SUPPLIED DATA >>
-.-.-
/-- R132: a thread's locked sequence is broken: its held stores are discarded, the line is released
and marked torn, and the thread goes back to its LOCK microword. -/
def State.breakLock (s : State) (k : Nat) : State :=
  let t := s.thr k
  match t.lock with
  | none => s
  | some l =>
    let (held, s) := s.leaveLine k
    let s := if held then s.orRg .necLockTorn (k / 136) (l / 32) (flag (l % 32) true) else s
    s.setThr k { t with lock := none, want := none, pc := t.lockPc, lockLen := 0, lockStores := 0, sb := t.sb.filter fun e => ! e.held }

/-! ### Link, rings and channels of a host -/

/-- R193, R289: a command came from a ring of host h. -/
def CmdSrc.ofRing (c : CmdSrc) (h : Nat) : Bool :=
  match c with
  | .ring g _ => g == h
  | .bank _ => false

/-- R289: the words of a host's bank in a block. -/
def inRange (base size a : Nat) : Bool := base ≤ a && a < base + size

/-- R291: the addresses of the 64-bit configuration registers, which have staging copies. -/
def isStaging (a : Nat) : Bool :=
  a == 0x11000000 || a == 0x11000004 || a == 0x12080004 || a == 0x12080008 ||
    a == 0x12040004 || a == 0x12040008 ||
    (inRange 0x10000000 0x1000000 a && (a % 0x40000 == 0x10 || a % 0x40000 == 0x14))

/-- R289: the register words that the loss of host h returns to their reset values. -/
def State.hostWord (s : State) (h a : Nat) : Bool :=
  inRange (0xE0000 + 0x100 * h) 0x100 a || inRange (0xE0200 + 0x40 * h) 0x40 a ||
    inRange (0x1000000 + h * 0x10000) 0x10000 a || inRange (0x1040000 + h * 0x10000) 0x10000 a ||
    inRange (0x2000000 + h * 0x10000) 0x10000 a ||
    (inRange 0x2020000 0x400 a && s.chanOwner ((a - 0x2020000) / 0x40) == h) ||
    inRange (0x13023010 + 8 * h) 8 a

/-- R190: OPCODE of a command. -/
def TCmd.op (c : TCmd) : Nat := fld (wAt c.desc 0) 31 24

/-- R190: STAGED of a command. -/
def TCmd.staged (c : TCmd) : Bool := bit (wAt c.desc 0) 19

/-- R190: TOKEN of a command. -/
def TCmd.token (c : TCmd) : BitVec 16 := (wAt c.desc 0).setWidth 16

/-- R175: the requester of a command. -/
def TCmd.req (c : TCmd) : Req :=
  match c.src with
  | .bank r => r
  | .ring h _ => hostReq h

/-- R175: a staging command. -/
def TCmd.isStaging (c : TCmd) : Bool := c.op == 0x0A || c.op == 0x0B || c.op == 0x0C || (c.op ≠ 9 && c.staged)

/-- R194: the queued staging commands of a requester and token are marked, but for those that stand
behind a BEGIN_STAGE of the same source; `past` are the sources whose BEGIN_STAGE has been passed. -/
def markAborted (r : Req) (tok : BitVec 16) : List TCmd → List CmdSrc → List TCmd
  | [], _ => []
  | c :: l, past =>
    if c.op = 9 then c :: markAborted r tok l (c.src :: past)
    else if c.isStaging && c.req = r && c.token = tok && ! past.contains c.src then { c with aborted := true } :: markAborted r tok l past
    else c :: markAborted r tok l past

/-- R184: the order in which a sweep visits the touched tables. -/
def sweepOrder (touched : List Nat) : List Nat :=
  [0, 1, 10, 2, 3, 4, 5, 6, 7, 8, 9].filter touched.contains

/-- R189: the open staging of an owner is aborted. -/
def State.startAbort (s : State) (by_ : Option TCmd) (forced : Bool) : State :=
  let q := match s.epc.owner with
    | some r => markAborted r s.epc.token s.cu.q []
    | none => s.cu.q
  let s : State := { s with cu := { s.cu with q := q } }
  { s with epc := { s.epc with st := .aborting, abortBy := by_, forced := forced, commitBy := none, sweepTabs := sweepOrder s.epc.touched, sweepPos := 0, restored := 0 } }

/-- R306, R225: the frame whose writing into a punt ring is under way is flushed. -/
def State.dropHostPicks (s : State) (h : Nat) : State :=
  let l := tget (fun _ => ([] : List Picked)) s.sched.hostPick h
  let s : State := { s with sched := { s.sched with hostPick := tset (fun _ => []) s.sched.hostPick h [] } }
  l.foldl (fun st p => st.dropDesc p.desc 0x23) s

/-- R289, R302, R311: the command unit forgets what came from a host's rings; what executes stands, and
its completion is discarded. -/
def State.cuForget (s : State) (h : Nat) : State :=
  let keep (c : TCmd) := ! c.src.ofRing h
  let cpl (o : Option (TCmd × Cpl)) : Option (TCmd × Cpl) := o.filter fun x => keep x.1
  let cu := { s.cu with
    q := s.cu.q.filter keep,
    beginWait := s.cu.beginWait.filter keep,
    settleWait := s.cu.settleWait.filter keep,
    fan := s.cu.fan.map fun f => { f with cpl := cpl f.cpl } }
  let epc := { s.epc with
    commitBy := s.epc.commitBy.filter keep,
    abortBy := s.epc.abortBy.filter keep }
  { s with cu := cu, epc := epc }

/-- R281, R288, R311: a DRAM user reads for a host: its function, or a channel that it owns. -/
def State.readFor (s : State) (h : Nat) (who : DramUser) : Bool :=
  match who with
  | .host k => k.val == h
  | .dma n => s.chanOwner n == h
  | _ => false

/-- R288, R289, R311: host h is lost with a cause; `linkOff` says that its link is down. Its queued reads of DRAM are
dropped, and those of its channels. The flush of its queues begins (R225), and an INTA that it has asserted is taken back while there is a link to say so
(R285). -/
def State.hostLoss (s : State) (h cause : Nat) (linkOff : Bool) : State :=
  let f := s.hst h
  let f' : HostFn := { linkUp := if linkOff then false else f.linkUp, width := if linkOff then 0 else f.width, speed := if linkOff then 0 else f.speed, loss := cause, losses := sat 8 (f.losses + 1), perst := f.perst || cause = 4, subsys := if cause = 4 then none else f.subsys }
  let s := (s.setHst h f').markFlush fun q => 2560 ≤ q && (q - 2560) / 16 == h
  let s := if f.intx && ! linkOff then s.emit (.intx h false) else s
  let s : State := { s with
    held := tdrop (s.hostWord h) s.held,
    priv := tdrop (fun k => k / 2 ^ 40 == h && isStaging (k % 2 ^ 40)) s.priv,
    latch := tdrop (fun k => k == h || k == 3 + h) s.latch,
    rings := tdrop (fun k => k / 52 == h) s.rings,
    dma := tdrop (fun n => s.chanOwner n == h) s.dma }
  let s := (s.cuForget h).dropHostPicks h
  let s := (List.range 4).foldl (fun st c => st.keepReads c fun r => ! s.readFor h r.who) s
  if s.epc.owner = some (hostReq h) && s.epc.st = .staging then s.startAbort none false else s

/-! ### What a domain loses (R370, R375) -/

/-- R253: the frames in flight through a port group are lost without count. -/
def State.loseFlight (s : State) (n : Nat) : State :=
  let ks := (s.pkts.filter fun e => e.2.stamp.lport / 32 == n).map Prod.fst
  let s := ks.foldl State.dropPkt s
  (groupPorts n).foldl (fun st lp =>
    let l := tget (fun _ => ([] : List Picked)) st.sched.picked lp
    let st : State := { st with sched := { st.sched with picked := tset (fun _ => []) st.sched.picked lp [] } }
    l.foldl (fun u p => u.relDesc p.desc) st) s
-.-.-
WHAT YOU ARE ASKED TO DO >> Write out every line of the entries that holds the word "forced".

EXERCISE OUTPUT >>
def State.startAbort (s : State) (by_ : Option TCmd) (forced : Bool) : State :=
  { s with epc := { s.epc with st := .aborting, abortBy := by_, forced := forced, commitBy := none, sweepTabs := sweepOrder s.epc.touched, sweepPos := 0, restored := 0 } }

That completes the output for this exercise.